[[ RECORD EXTRACTS open ]]

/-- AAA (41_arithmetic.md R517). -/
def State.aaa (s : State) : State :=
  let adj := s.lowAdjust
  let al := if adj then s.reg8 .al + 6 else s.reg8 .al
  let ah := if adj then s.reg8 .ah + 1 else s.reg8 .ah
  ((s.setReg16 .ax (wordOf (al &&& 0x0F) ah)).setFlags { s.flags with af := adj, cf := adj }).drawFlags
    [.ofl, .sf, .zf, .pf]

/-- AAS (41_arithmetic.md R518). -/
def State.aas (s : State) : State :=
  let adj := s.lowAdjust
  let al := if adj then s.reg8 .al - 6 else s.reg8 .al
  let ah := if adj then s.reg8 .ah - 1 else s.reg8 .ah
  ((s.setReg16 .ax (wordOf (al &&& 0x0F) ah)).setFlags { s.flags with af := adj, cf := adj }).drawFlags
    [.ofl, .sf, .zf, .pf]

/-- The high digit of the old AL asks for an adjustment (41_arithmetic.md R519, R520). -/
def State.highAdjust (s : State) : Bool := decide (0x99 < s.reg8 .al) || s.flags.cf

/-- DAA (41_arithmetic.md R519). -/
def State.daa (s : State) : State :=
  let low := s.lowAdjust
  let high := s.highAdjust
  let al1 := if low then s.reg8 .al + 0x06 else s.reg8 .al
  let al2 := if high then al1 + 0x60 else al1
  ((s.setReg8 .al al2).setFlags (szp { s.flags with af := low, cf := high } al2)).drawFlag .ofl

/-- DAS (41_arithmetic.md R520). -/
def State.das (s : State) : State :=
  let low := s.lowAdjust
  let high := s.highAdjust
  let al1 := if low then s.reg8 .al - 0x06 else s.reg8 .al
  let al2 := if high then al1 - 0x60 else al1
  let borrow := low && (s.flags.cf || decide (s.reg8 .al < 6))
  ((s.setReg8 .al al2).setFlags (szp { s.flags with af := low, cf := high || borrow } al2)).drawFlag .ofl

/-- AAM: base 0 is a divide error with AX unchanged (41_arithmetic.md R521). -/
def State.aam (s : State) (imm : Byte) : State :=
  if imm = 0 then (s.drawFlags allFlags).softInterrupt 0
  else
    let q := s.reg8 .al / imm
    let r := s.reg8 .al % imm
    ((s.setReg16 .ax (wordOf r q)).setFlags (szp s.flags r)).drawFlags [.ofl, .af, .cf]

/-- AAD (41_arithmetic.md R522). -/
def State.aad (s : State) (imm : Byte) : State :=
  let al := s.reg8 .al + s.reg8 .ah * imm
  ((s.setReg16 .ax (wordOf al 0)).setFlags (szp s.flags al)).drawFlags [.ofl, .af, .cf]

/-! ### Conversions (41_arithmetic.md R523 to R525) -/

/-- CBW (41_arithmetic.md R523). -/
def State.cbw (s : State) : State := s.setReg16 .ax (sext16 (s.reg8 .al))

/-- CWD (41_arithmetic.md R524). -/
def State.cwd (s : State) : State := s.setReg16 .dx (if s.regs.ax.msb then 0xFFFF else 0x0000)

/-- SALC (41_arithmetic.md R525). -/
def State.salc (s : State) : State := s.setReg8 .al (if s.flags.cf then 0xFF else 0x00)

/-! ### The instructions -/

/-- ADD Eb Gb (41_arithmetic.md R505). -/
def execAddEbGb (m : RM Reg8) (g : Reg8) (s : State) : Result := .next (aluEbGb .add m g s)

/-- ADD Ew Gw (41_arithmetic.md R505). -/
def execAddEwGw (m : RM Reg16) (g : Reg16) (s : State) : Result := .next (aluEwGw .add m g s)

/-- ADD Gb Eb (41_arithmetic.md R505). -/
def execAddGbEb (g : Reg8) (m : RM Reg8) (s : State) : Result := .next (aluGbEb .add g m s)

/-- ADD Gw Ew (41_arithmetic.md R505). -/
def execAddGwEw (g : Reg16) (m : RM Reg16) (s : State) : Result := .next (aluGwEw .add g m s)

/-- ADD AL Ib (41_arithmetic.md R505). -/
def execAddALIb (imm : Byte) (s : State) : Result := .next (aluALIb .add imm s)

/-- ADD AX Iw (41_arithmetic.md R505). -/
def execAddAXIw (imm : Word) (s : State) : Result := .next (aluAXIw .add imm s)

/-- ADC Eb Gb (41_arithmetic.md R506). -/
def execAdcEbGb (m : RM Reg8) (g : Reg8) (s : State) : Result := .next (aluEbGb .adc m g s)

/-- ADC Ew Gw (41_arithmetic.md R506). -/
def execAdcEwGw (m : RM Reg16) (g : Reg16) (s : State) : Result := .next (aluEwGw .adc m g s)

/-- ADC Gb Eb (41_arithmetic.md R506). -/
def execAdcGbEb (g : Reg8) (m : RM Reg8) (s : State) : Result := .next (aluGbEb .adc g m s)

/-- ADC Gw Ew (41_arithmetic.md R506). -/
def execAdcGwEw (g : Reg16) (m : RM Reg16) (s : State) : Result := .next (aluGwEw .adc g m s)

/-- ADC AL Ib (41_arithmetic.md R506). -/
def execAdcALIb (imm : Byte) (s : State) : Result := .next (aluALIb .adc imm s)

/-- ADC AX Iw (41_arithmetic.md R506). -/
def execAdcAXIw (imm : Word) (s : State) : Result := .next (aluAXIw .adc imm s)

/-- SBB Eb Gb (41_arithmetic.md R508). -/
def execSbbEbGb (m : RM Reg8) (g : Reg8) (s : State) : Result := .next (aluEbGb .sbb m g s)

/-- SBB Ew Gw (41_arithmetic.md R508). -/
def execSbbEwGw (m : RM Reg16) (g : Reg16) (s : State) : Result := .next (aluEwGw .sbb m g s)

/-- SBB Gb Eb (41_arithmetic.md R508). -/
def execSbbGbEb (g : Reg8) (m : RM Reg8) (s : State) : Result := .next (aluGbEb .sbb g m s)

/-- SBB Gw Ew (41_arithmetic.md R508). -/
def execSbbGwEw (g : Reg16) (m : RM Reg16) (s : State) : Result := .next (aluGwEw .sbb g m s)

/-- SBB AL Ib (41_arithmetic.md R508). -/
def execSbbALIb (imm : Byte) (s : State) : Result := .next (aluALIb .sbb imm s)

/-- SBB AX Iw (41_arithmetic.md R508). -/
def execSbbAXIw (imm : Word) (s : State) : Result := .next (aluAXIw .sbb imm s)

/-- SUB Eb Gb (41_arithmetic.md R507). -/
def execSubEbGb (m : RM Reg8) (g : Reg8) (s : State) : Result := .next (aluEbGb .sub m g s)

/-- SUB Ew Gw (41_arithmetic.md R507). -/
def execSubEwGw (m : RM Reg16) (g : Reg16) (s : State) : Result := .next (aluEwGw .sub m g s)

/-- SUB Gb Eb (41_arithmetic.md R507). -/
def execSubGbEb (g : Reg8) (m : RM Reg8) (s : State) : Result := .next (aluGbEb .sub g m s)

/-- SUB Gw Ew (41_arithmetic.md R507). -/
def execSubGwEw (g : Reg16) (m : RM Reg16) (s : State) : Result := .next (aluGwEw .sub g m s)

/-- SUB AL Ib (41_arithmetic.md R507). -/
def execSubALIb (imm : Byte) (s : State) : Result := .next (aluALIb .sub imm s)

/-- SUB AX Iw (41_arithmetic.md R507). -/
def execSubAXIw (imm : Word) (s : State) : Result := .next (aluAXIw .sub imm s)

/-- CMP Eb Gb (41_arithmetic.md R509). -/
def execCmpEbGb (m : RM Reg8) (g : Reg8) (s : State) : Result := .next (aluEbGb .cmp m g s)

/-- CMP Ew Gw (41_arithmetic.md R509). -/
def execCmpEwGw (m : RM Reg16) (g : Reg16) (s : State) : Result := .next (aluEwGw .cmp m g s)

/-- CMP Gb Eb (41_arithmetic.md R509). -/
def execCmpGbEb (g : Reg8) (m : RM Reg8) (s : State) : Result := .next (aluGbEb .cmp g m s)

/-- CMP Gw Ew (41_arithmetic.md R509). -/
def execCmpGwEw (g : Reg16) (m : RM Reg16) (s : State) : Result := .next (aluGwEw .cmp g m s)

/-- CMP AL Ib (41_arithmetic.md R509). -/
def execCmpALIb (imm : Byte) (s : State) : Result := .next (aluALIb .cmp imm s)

[[ RECORD EXTRACTS closed ]]
[[ RECORD EXTRACTS open ]]

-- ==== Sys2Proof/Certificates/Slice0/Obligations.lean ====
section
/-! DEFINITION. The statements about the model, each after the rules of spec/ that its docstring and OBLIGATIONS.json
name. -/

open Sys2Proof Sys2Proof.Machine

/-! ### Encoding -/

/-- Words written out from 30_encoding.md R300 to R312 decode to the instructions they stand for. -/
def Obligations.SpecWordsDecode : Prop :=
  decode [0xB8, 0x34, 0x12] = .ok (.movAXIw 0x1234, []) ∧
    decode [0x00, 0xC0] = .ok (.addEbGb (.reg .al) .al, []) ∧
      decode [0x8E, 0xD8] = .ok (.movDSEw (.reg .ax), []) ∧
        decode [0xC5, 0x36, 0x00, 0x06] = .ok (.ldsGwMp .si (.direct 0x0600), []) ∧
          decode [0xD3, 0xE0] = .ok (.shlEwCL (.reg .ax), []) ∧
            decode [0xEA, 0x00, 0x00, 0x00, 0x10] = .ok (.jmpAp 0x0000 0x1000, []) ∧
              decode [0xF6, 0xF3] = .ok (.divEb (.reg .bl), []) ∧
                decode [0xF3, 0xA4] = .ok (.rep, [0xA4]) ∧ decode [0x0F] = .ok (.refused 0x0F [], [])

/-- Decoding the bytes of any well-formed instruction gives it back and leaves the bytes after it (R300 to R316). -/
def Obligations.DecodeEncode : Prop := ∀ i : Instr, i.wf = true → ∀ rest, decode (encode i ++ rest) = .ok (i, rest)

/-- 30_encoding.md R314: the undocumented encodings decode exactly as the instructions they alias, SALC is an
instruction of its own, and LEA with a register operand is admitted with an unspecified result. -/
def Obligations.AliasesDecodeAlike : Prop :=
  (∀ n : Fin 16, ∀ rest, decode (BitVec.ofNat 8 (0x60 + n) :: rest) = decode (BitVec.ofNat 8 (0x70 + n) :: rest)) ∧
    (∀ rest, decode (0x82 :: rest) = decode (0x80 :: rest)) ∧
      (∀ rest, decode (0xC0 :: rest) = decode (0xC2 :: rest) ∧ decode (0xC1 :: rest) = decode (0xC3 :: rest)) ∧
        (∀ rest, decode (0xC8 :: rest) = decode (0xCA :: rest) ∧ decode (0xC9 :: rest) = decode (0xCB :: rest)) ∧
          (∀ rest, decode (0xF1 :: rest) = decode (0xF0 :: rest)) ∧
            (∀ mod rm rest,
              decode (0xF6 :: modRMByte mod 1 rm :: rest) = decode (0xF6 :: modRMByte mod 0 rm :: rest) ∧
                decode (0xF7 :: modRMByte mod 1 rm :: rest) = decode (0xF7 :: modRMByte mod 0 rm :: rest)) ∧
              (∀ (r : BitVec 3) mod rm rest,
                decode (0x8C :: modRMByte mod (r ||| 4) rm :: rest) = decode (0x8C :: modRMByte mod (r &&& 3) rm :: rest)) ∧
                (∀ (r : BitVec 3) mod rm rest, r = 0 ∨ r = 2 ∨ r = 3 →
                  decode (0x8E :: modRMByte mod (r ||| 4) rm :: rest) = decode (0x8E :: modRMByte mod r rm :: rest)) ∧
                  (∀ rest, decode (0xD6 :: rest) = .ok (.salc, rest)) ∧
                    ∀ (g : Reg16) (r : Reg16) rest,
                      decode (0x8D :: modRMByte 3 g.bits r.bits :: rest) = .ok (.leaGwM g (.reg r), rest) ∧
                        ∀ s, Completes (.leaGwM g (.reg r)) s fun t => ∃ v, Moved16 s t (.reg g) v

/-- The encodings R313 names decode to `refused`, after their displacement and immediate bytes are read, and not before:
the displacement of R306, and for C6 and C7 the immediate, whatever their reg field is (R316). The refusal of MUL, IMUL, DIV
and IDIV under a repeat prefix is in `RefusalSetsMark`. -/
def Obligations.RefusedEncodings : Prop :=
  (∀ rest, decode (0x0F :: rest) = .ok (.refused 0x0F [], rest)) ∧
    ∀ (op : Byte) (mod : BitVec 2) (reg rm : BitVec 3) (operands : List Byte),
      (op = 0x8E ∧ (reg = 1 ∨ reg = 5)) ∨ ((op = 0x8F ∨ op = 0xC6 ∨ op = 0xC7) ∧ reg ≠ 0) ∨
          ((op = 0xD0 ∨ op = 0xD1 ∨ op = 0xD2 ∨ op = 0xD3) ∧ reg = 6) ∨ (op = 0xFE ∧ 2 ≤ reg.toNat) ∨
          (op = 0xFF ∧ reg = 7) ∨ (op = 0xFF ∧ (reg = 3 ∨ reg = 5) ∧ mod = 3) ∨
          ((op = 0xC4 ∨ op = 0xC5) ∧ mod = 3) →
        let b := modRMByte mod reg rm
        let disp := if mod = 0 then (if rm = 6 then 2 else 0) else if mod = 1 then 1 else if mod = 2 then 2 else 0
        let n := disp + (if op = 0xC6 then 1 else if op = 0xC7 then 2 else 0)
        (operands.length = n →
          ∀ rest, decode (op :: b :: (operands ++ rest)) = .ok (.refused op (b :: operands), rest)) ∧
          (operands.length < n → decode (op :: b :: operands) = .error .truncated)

[[ RECORD EXTRACTS closed ]]

> [AIM OF THE EXERCISE] Out of the data above, set down the lines from the one with "def execSbbEwGw (m" to the one with "Ib (41_arithmetic.md R508). -/", both included, exactly as written and with no additions.

> [WRITTEN RESPONSE]
def execSbbEwGw (m : RM Reg16) (g : Reg16) (s : State) : Result := .next (aluEwGw .sbb m g s)

/-- SBB Gb Eb (41_arithmetic.md R508). -/
def execSbbGbEb (g : Reg8) (m : RM Reg8) (s : State) : Result := .next (aluGbEb .sbb g m s)

/-- SBB Gw Ew (41_arithmetic.md R508). -/
def execSbbGwEw (g : Reg16) (m : RM Reg16) (s : State) : Result := .next (aluGwEw .sbb g m s)

/-- SBB AL Ib (41_arithmetic.md R508). -/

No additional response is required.